EXERCISE DATA:
/-- The check digit completes the digits: with weight 1 for it and weight 3 for its left neighbour the sum is divisible
by 10, and it is a digit. -/
def Obligations.Mod10DigitCompletesTheSum : Prop :=
  ∀ ds : List Nat, mod10 ds ≤ 9 ∧ (mod10Sum ds + mod10 ds) % 10 = 0 ∧
    mod10Sum ds + mod10 ds = ((ds ++ [mod10 ds]).reverse.zipIdx.map fun x => (if x.2 % 2 = 0 then 1 else 3) * x.1).sum

/-- `UPCE.EXP` runs the algorithm of its rule over the extent: on success the 12 digits replace the value buffer and the
check digit is the response; on failure nothing changes. `VAL.UPCE` runs the same checks, writes nothing, responds 1.
(The layouts are the default of 44 R192, at which the machine runs: log 11.) -/
def Obligations.UpceExpanderRunsItsAlgorithm : Prop :=
  decodesAs 0x43 0x000000 (fun w => .upceExp (w.extractLsb' 12 12) (w.extractLsb' 0 12)) ∧
    decodesAs 0x4C 0x000000 (fun w => .valUpce (w.extractLsb' 12 12) (w.extractLsb' 0 12)) ∧
    ∀ (base len : BitVec 12) (s : State), s.Inv →
      if s.dlen.toNat < base.toNat + len.toNat then
        exec (.upceExp base len) s = .next (failed s .eRange) ∧ exec (.valUpce base len) s = .next (failed s .eRange)
      else
        match expandUpce (bytesOf s base len) with
        | .error e => exec (.upceExp base len) s = .next (failed s e) ∧ exec (.valUpce base len) s = .next (failed s e)
        | .ok (digits, chk) =>
          exec (.valUpce base len) s = .next (gave s 1) ∧
          ∃ t, exec (.upceExp base len) s = .next t ∧
            t = { gave s chk with vbuf := t.vbuf, vlen := 12 } ∧ digits.length = 12 ∧
            ∀ k, if k < 12 then valueNat t k = digits.getD k 0 else t.valueAt k = s.valueAt k

/-- `PAR.EAN13` and `PAR.UPCE` respond the pattern of the default tables, or refuse a value above 9. (The tables are the
defaults of 44 R196 and R198, at which the machine runs: log 11.) -/
def Obligations.ParitySelectorsRespondThePattern : Prop :=
  decodesAs 0x45 0xFFFFF0 (fun w => .parEan13 (w.extractLsb' 0 4)) ∧
    decodesAs 0x46 0xFFFFF0 (fun w => .parUpce (w.extractLsb' 0 4)) ∧
    ∀ (d : BitVec 4) (s : State),
      exec (.parEan13 d) s = .next (
        if 9 < d.toNat then failed s .eArg
        else gave s ([0x00, 0x0B, 0x0D, 0x0E, 0x13, 0x19, 0x1C, 0x15, 0x16, 0x1A].getD d.toNat 0)) ∧
      exec (.parUpce d) s = .next (
        if 9 < d.toNat then failed s .eArg
        else gave s ([0x38, 0x34, 0x32, 0x31, 0x2C, 0x26, 0x23, 0x2A, 0x29, 0x25].getD d.toNat 0))

/-- `C93.SEQ` turns every byte of the extent, case-folded, into its place among the 43 symbols, or fails; on success the
places replace the value buffer. `VAL.C93` runs the same checks, writes nothing and responds 2. (The symbols are the
default of 45 R207, at which the machine runs: log 12.) -/
def Obligations.Code93SequencerMapsEveryByte : Prop :=
  decodesAs 0x47 0x000000 (fun w => .c93Seq (w.extractLsb' 12 12) (w.extractLsb' 0 12)) ∧
    decodesAs 0x50 0x000000 (fun w => .valC93 (w.extractLsb' 12 12) (w.extractLsb' 0 12)) ∧
    ∀ (base len : BitVec 12) (s : State), s.Inv →
      if s.dlen.toNat < base.toNat + len.toNat then
        exec (.c93Seq base len) s = .next (failed s .eRange) ∧ exec (.valC93 base len) s = .next (failed s .eRange)
      else if len.toNat = 0 then
        exec (.c93Seq base len) s = .next (failed s .eShape) ∧ exec (.valC93 base len) s = .next (failed s .eShape)
      else if (bytesOf s base len).any fun b => !(code93Symbols.contains (folded b)) then
        exec (.c93Seq base len) s = .next (failed s .eChar) ∧ exec (.valC93 base len) s = .next (failed s .eChar)
      else
        exec (.valC93 base len) s = .next (gave s 2) ∧
        ∃ t, exec (.c93Seq base len) s = .next t ∧
          t = { gave s len.toNat with vbuf := t.vbuf, vlen := t.vlen } ∧ t.vlen.toNat = len.toNat ∧
          ∀ k, if k < len.toNat then valueNat t k = code93Symbols.idxOf (folded (s.dataAt (base.toNat + k)))
            else t.valueAt k = s.valueAt k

BRIEF:
Each record needs to be duplicated exactly.

RESPONSE BELOW:
/-- The check digit completes the digits: with weight 1 for it and weight 3 for its left neighbour the sum is divisible
by 10, and it is a digit. -/
def Obligations.Mod10DigitCompletesTheSum : Prop :=
  ∀ ds : List Nat, mod10 ds ≤ 9 ∧ (mod10Sum ds + mod10 ds) % 10 = 0 ∧
    mod10Sum ds + mod10 ds = ((ds ++ [mod10 ds]).reverse.zipIdx.map fun x => (if x.2 % 2 = 0 then 1 else 3) * x.1).sum

/-- `UPCE.EXP` runs the algorithm of its rule over the extent: on success the 12 digits replace the value buffer and the
check digit is the response; on failure nothing changes. `VAL.UPCE` runs the same checks, writes nothing, responds 1.
(The layouts are the default of 44 R192, at which the machine runs: log 11.) -/
def Obligations.UpceExpanderRunsItsAlgorithm : Prop :=
  decodesAs 0x43 0x000000 (fun w => .upceExp (w.extractLsb' 12 12) (w.extractLsb' 0 12)) ∧
    decodesAs 0x4C 0x000000 (fun w => .valUpce (w.extractLsb' 12 12) (w.extractLsb' 0 12)) ∧
    ∀ (base len : BitVec 12) (s : State), s.Inv →
      if s.dlen.toNat < base.toNat + len.toNat then
        exec (.upceExp base len) s = .next (failed s .eRange) ∧ exec (.valUpce base len) s = .next (failed s .eRange)
      else
        match expandUpce (bytesOf s base len) with
        | .error e => exec (.upceExp base len) s = .next (failed s e) ∧ exec (.valUpce base len) s = .next (failed s e)
        | .ok (digits, chk) =>
          exec (.valUpce base len) s = .next (gave s 1) ∧
          ∃ t, exec (.upceExp base len) s = .next t ∧
            t = { gave s chk with vbuf := t.vbuf, vlen := 12 } ∧ digits.length = 12 ∧
            ∀ k, if k < 12 then valueNat t k = digits.getD k 0 else t.valueAt k = s.valueAt k

/-- `PAR.EAN13` and `PAR.UPCE` respond the pattern of the default tables, or refuse a value above 9. (The tables are the
defaults of 44 R196 and R198, at which the machine runs: log 11.) -/
def Obligations.ParitySelectorsRespondThePattern : Prop :=
  decodesAs 0x45 0xFFFFF0 (fun w => .parEan13 (w.extractLsb' 0 4)) ∧
    decodesAs 0x46 0xFFFFF0 (fun w => .parUpce (w.extractLsb' 0 4)) ∧
    ∀ (d : BitVec 4) (s : State),
      exec (.parEan13 d) s = .next (
        if 9 < d.toNat then failed s .eArg
        else gave s ([0x00, 0x0B, 0x0D, 0x0E, 0x13, 0x19, 0x1C, 0x15, 0x16, 0x1A].getD d.toNat 0)) ∧
      exec (.parUpce d) s = .next (
        if 9 < d.toNat then failed s .eArg
        else gave s ([0x38, 0x34, 0x32, 0x31, 0x2C, 0x26, 0x23, 0x2A, 0x29, 0x25].getD d.toNat 0))

/-- `C93.SEQ` turns every byte of the extent, case-folded, into its place among the 43 symbols, or fails; on success the
places replace the value buffer. `VAL.C93` runs the same checks, writes nothing and responds 2. (The symbols are the
default of 45 R207, at which the machine runs: log 12.) -/
def Obligations.Code93SequencerMapsEveryByte : Prop :=
  decodesAs 0x47 0x000000 (fun w => .c93Seq (w.extractLsb' 12 12) (w.extractLsb' 0 12)) ∧
    decodesAs 0x50 0x000000 (fun w => .valC93 (w.extractLsb' 12 12) (w.extractLsb' 0 12)) ∧
    ∀ (base len : BitVec 12) (s : State), s.Inv →
      if s.dlen.toNat < base.toNat + len.toNat then
        exec (.c93Seq base len) s = .next (failed s .eRange) ∧ exec (.valC93 base len) s = .next (failed s .eRange)
      else if len.toNat = 0 then
        exec (.c93Seq base len) s = .next (failed s .eShape) ∧ exec (.valC93 base len) s = .next (failed s .eShape)
      else if (bytesOf s base len).any fun b => !(code93Symbols.contains (folded b)) then
        exec (.c93Seq base len) s = .next (failed s .eChar) ∧ exec (.valC93 base len) s = .next (failed s .eChar)
      else
        exec (.valC93 base len) s = .next (gave s 2) ∧
        ∃ t, exec (.c93Seq base len) s = .next t ∧
          t = { gave s len.toNat with vbuf := t.vbuf, vlen := t.vlen } ∧ t.vlen.toNat = len.toNat ∧
          ∀ k, if k < len.toNat then valueNat t k = code93Symbols.idxOf (folded (s.dataAt (base.toNat + k)))
            else t.valueAt k = s.valueAt k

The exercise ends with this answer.